È la Commissione Tutela della Professione dell'Ordine degli Psicologi della Lombardia ad intervenire a seguito della segnalazione della consacrata Anna Deodato. La dottoressa Vidale riferisce: "[..] la nostra Commissione Tutela ha provveduto ad inoltrare alla persona segnalata diffida per l'improprio uso del titolo professionale e richiesta di chiarimenti con riferimento a possibili condotte di esercizio abusivo della professione di psicologo nell'ambito dell'attività di accoglienza e ascolto posta in essere dalla stessa segnalata."
La vicenda
La donna, infatti, era stata segnalata da Silere non possum per aver utilizzato impropriamente il titolo di psicologa-psicoterapeuta nell'ambito dei suoi compiti quale membro del Servizio Nazionale per la Tutela dei Minori della Conferenza Episcopale Italiana e di membro della pastorale vocazionale dell'Arcidiocesi di Milano.
In numerosi incontri, Deodato, veniva presentata quale psicologa. Fra gli altri: dalla Pontificia Università Gregoriana, dall'agenzia Sir e da altri quotidiani. Della donna però non vi è traccia nell'albo nazionale e non ha mai conseguito alcun titolo che possa permetterle l'abilitazione alla professione.
La consacrata è stata anche al fianco di padre Amedeo Cencini e don Enrico Parolari negli incontri con la comunità di Bose.
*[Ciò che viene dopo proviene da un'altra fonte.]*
-- ==== Sys2Proof/Machine/Rota.lean ====
section
/-! DEFINITION. Which units serve a lookup: the serving rules of R101, R133 and R152, feasibility (R104, R241), the
transition rule (R106) and the charges of R238. A rota is given as a function of unit and phase. -/

namespace Sys2Proof.Machine

/-- A rota as entries by unit and phase (R98). -/
abbrev RotaFn := Nat → Nat → Nat

/-- The units that a bay, prefix or exact-match copy needs are free of lost ones (R241). -/
def freeOf (lost units : List Nat) : Bool := units.all fun u => !lost.contains u

/-- Units of an exact-match slice (R97). -/
def emUnits (slice : Nat) : List Nat := [68 + 2 * slice, 69 + 2 * slice]

/-- The lane stands on a bay with the table's region (R101). -/
def bayCarries (q : RotaFn) (phi port lkp region l : Nat) : Bool :=
  onLane (q l phi) port lkp && rotaRegion (q l phi) = region

/-- The copy of a ternary table that serves a lane at a phase (R101). `bar` lists copies that serve no lane. -/
def trnCopy (q : RotaFn) (d : Trn) (bar : List Nat) (phi port lkp : Nat) : Option Nat :=
  (List.range d.ncopy).find? fun c => !bar.contains c && (d.bays c).all (bayCarries q phi port lkp d.region)

/-- The copy of a prefix table that serves a lane in trie mode (R133). -/
def pfxCopy (q : RotaFn) (d : Pfx) (bar : List Nat) (phi port lkp : Nat) : Option Nat :=
  (List.range d.ncopy).find? fun c =>
    !bar.contains c && (d.copySlices c).all fun sl => onLane (q (64 + sl) phi) port lkp

/-- All four prefix units carry the lane, as hash mode needs (R133). -/
def hashServed (q : RotaFn) (phi port lkp : Nat) : Bool := [64, 65, 66, 67].all fun u => onLane (q u phi) port lkp

/-- The copy of an exact-match table that serves a lane (R152). -/
def emCopy (q : RotaFn) (d : EmDesc) (bar : List Nat) (phi port lkp : Nat) : Option Nat :=
  (List.range d.ncopy).find? fun c =>
    !bar.contains c && (d.copySlices c).all fun sl => (emUnits sl).any fun u => onLane (q u phi) port lkp

/-- Copies that serve no lane: being filled or built, or with a lost unit (R104, R241). -/
def barTrn (tb : Table) (d : Trn) (lost : List Nat) : List Nat :=
  (List.range d.ncopy).filter fun c => tb.filling.contains c || !freeOf lost (d.bays c)

def barPfx (tb : Table) (d : Pfx) (lost : List Nat) : List Nat :=
  (List.range d.ncopy).filter fun c => tb.filling.contains c || !freeOf lost ((d.copySlices c).map (64 + ·))

def barEm (tb : Table) (d : EmDesc) (lost : List Nat) : List Nat :=
  (List.range d.ncopy).filter fun c => tb.filling.contains c || !freeOf lost ((d.copySlices c).flatMap emUnits)

/-- A prefix table needs hash mode served: its mode, or a switch to or from it (R133, R138). -/
def Table.needsHash (tb : Table) : Bool := tb.hash || tb.switch != .none

/-- The hash image answers lookups of some admitted edition (R136, R137). -/
def Table.hashInForce (tb : Table) : Bool :=
  match tb.switch with
  | .unsettled _ _ => true
  | _ => tb.hash

/-- A prefix table needs trie mode served. -/
def Table.needsTrie (tb : Table) : Bool := !tb.hash || tb.switch != .none

/-- `served` of R104 for a table, a lane and a phase; a table that does not exist is never served. -/
def served (q : RotaFn) (v : View) (tb : Table) (lost : List Nat) (t port lkp phi : Nat) : Bool :=
  (v.tbl t).present &&
  match (v.tbl t).kind with
  | 0 => (trnCopy q (v.trn t) (barTrn tb (v.trn t) lost) phi port lkp).isSome
  | 1 =>
    (!tb.needsTrie || (pfxCopy q (v.pfx t) (barPfx tb (v.pfx t) lost) phi port lkp).isSome) &&
    (!tb.needsHash || (hashServed q phi port lkp && freeOf lost [64, 65, 66, 67]))
  | 2 => (emCopy q (v.em t) (barEm tb (v.em t) lost) phi port lkp).isSome
  | _ => false

/-- The phases that a port reaches under P phases (R99, R104). -/
def reached (P port : Nat) : List Nat := (List.range P).filter fun phi => P % 2 = 1 || phi % 2 = port % 2

/-- A program slot counts as enabled for feasibility: enabled, and its room not shed (R241). -/
def View.counts (v : View) (shed : List Nat) (p : Nat) : Bool := (v.prog p).enable && !shed.contains (v.prog p).room

/-- The ports of a program that need service: in PORTMASK and not on a held die (R104, R241). -/
def lanePorts (v : View) (heldDies : List Nat) (p : Nat) : List Nat :=
  (setBits 32 (v.prog p).portmask).filter fun n => !heldDies.contains (dieOfPort n)

/-- Feasibility of one program slot under a rota of P phases (R104). -/
def slotFeasible (q : RotaFn) (P : Nat) (v : View) (tables : Nat → Table) (lost held : List Nat) (p : Nat) : Bool :=
  (v.lkps p).all fun i => (lanePorts v held p).all fun n => (reached P n).all fun phi =>
    served q v (tables (v.lkp p i).table) lost (v.lkp p i).table n i phi

/-- Enabled program slots. -/
def View.enabledSlots (v : View) (shed : List Nat) : List Nat := (List.range 256).filter fun p => v.counts shed p

/-- `feasible` of R104 over every enabled program. -/
def feasible (q : RotaFn) (P : Nat) (v : View) (tables : Nat → Table) (shed lost held : List Nat) : Bool :=
  (v.enabledSlots shed).all (slotFeasible q P v tables lost held)

/-- One unit and cycle break the transition rule (R106). -/
def clashes (a b : Nat) : Bool :=
  rotaKind a = 2 && rotaKind b = 2 && a != b && decide (rotaLkp b / 4 < rotaLkp a / 4)

/-- `transition_ok` of R106, with the first unit and cycle at fault. -/
def transitionFault (o : RotaFn) (oP : Nat) (w : RotaFn) (wP : Nat) : Option (Nat × Nat) :=
  (List.range 76).findSome? fun u => (List.range (Nat.lcm oP wP)).findSome? fun c =>
    if clashes (o u (c % oP)) (w u (c % wP)) then some (u, c) else none

/-- Tables that exist, by kind. -/
def View.tablesOf (v : View) (kind : Nat) : List Nat :=
  (List.range 256).filter fun t => (v.tbl t).present && (v.tbl t).kind = kind

/-- The table whose region ρ lies in a logical bay (R81, R105). -/
def View.regionTable (v : View) (l rho : Nat) : Option Nat :=
  (v.tablesOf 0).find? fun t => (v.trn t).region = rho && (v.trn t).allBays.contains l

/-- A table has a copy on the slice of a unit 64 to 75 (R238). -/
def View.onUnit (v : View) (t u : Nat) : Bool :=
  match (v.tbl t).kind with
  | 1 => u < 68 && ((List.range (v.pfx t).ncopy).any fun c => ((v.pfx t).copySlices c).contains (u - 64))
  | 2 => decide (68 ≤ u) && ((List.range (v.em t).ncopy).any fun c => ((v.em t).copySlices c).contains ((u - 68) / 2))
  | _ => false

/-- The rooms that an entry is charged to, shed ones included (R238). -/
def chargedTo (v : View) (u e : Nat) : List Nat :=
  if rotaKind e ≠ 2 then []
  else if u < 64 then
    match v.regionTable u (rotaRegion e) with
    | some t => [(v.tbl t).room]
    | none => []
  else
    (List.range 16).filter fun r => (v.enabledSlots []).any fun p =>
      (v.prog p).room = r && nbit (v.prog p).portmask (rotaPort e) && (v.lkp p (rotaLkp e)).valid &&
        (v.tbl (v.lkp p (rotaLkp e)).table).present && v.onUnit (v.lkp p (rotaLkp e)).table u

/-- Charge of a room on a range of units: ⌈E × 64 / P⌉ (R238). -/
def chargeOn (q : RotaFn) (P : Nat) (v : View) (lo n room : Nat) : Nat :=
  cdiv (64 * (((List.range n).map fun j =>
    ((List.range P).filter fun phi => (chargedTo v (lo + j) (q (lo + j) phi)).contains room).length).sum)) P

/-- Bay, prefix and exact-match charges of a room (R238). -/
def charges (q : RotaFn) (P : Nat) (v : View) (room : Nat) : Nat × Nat × Nat :=
  (chargeOn q P v 0 64 room, chargeOn q P v 64 4 room, chargeOn q P v 68 8 room)

/-- The charges of a room lie within its shares (R105, R236). -/
def withinShares (q : RotaFn) (P : Nat) (v : View) (room : Nat) : Bool :=
  let c := charges q P v room
  decide (c.1 ≤ v.obj .roomShareBay room ∧ c.2.1 ≤ v.obj .roomSharePfx room ∧ c.2.2 ≤ v.obj .roomShareEm room)

/-- The rota in force as a function. -/
def View.rotaFn (v : View) : RotaFn := fun u phi => v.rota u phi

/-- The search dies held now. -/
def State.heldDies (s : State) : List Nat := [0, 1, 2, 3].filter s.dieHeld

end Sys2Proof.Machine
end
Anche in queste occasioni ha svolto attività di ascolto e formazione. Come chiarisce l'ordine degli psicologi, ora è stata diffidata ad utilizzare tale titolo e dovrà fornire chiarimenti sulle possibili condotte messe in essere durante la sua attività di "accoglienza e di ascolto".
Si tratta di un fatto molto grave perché tale condotta non solo configura il reato di usurpazione di titoli o di onori del Codice penale (art. 498), ma potrebbe anche trarre in inganno molti fedeli, i quali potrebbero rivolgersi a lei convinti della sua professionalità. Ma non solo, le posizioni della signora Deodato, in quanto prive di qualsiasi fondamento scientifico, potrebbero essere erroneamente ricollegate ad un pensiero condiviso fra gli psicologi, di cui lei non fa parte. Per questo motivo auspichiamo che la Conferenza Episcopale Italiana e l'Arcidiocesi di Milano provvedano a porre fine a questo comportamento illecito e ad affidare compiti così delicati a persone più affidabili e meno opache.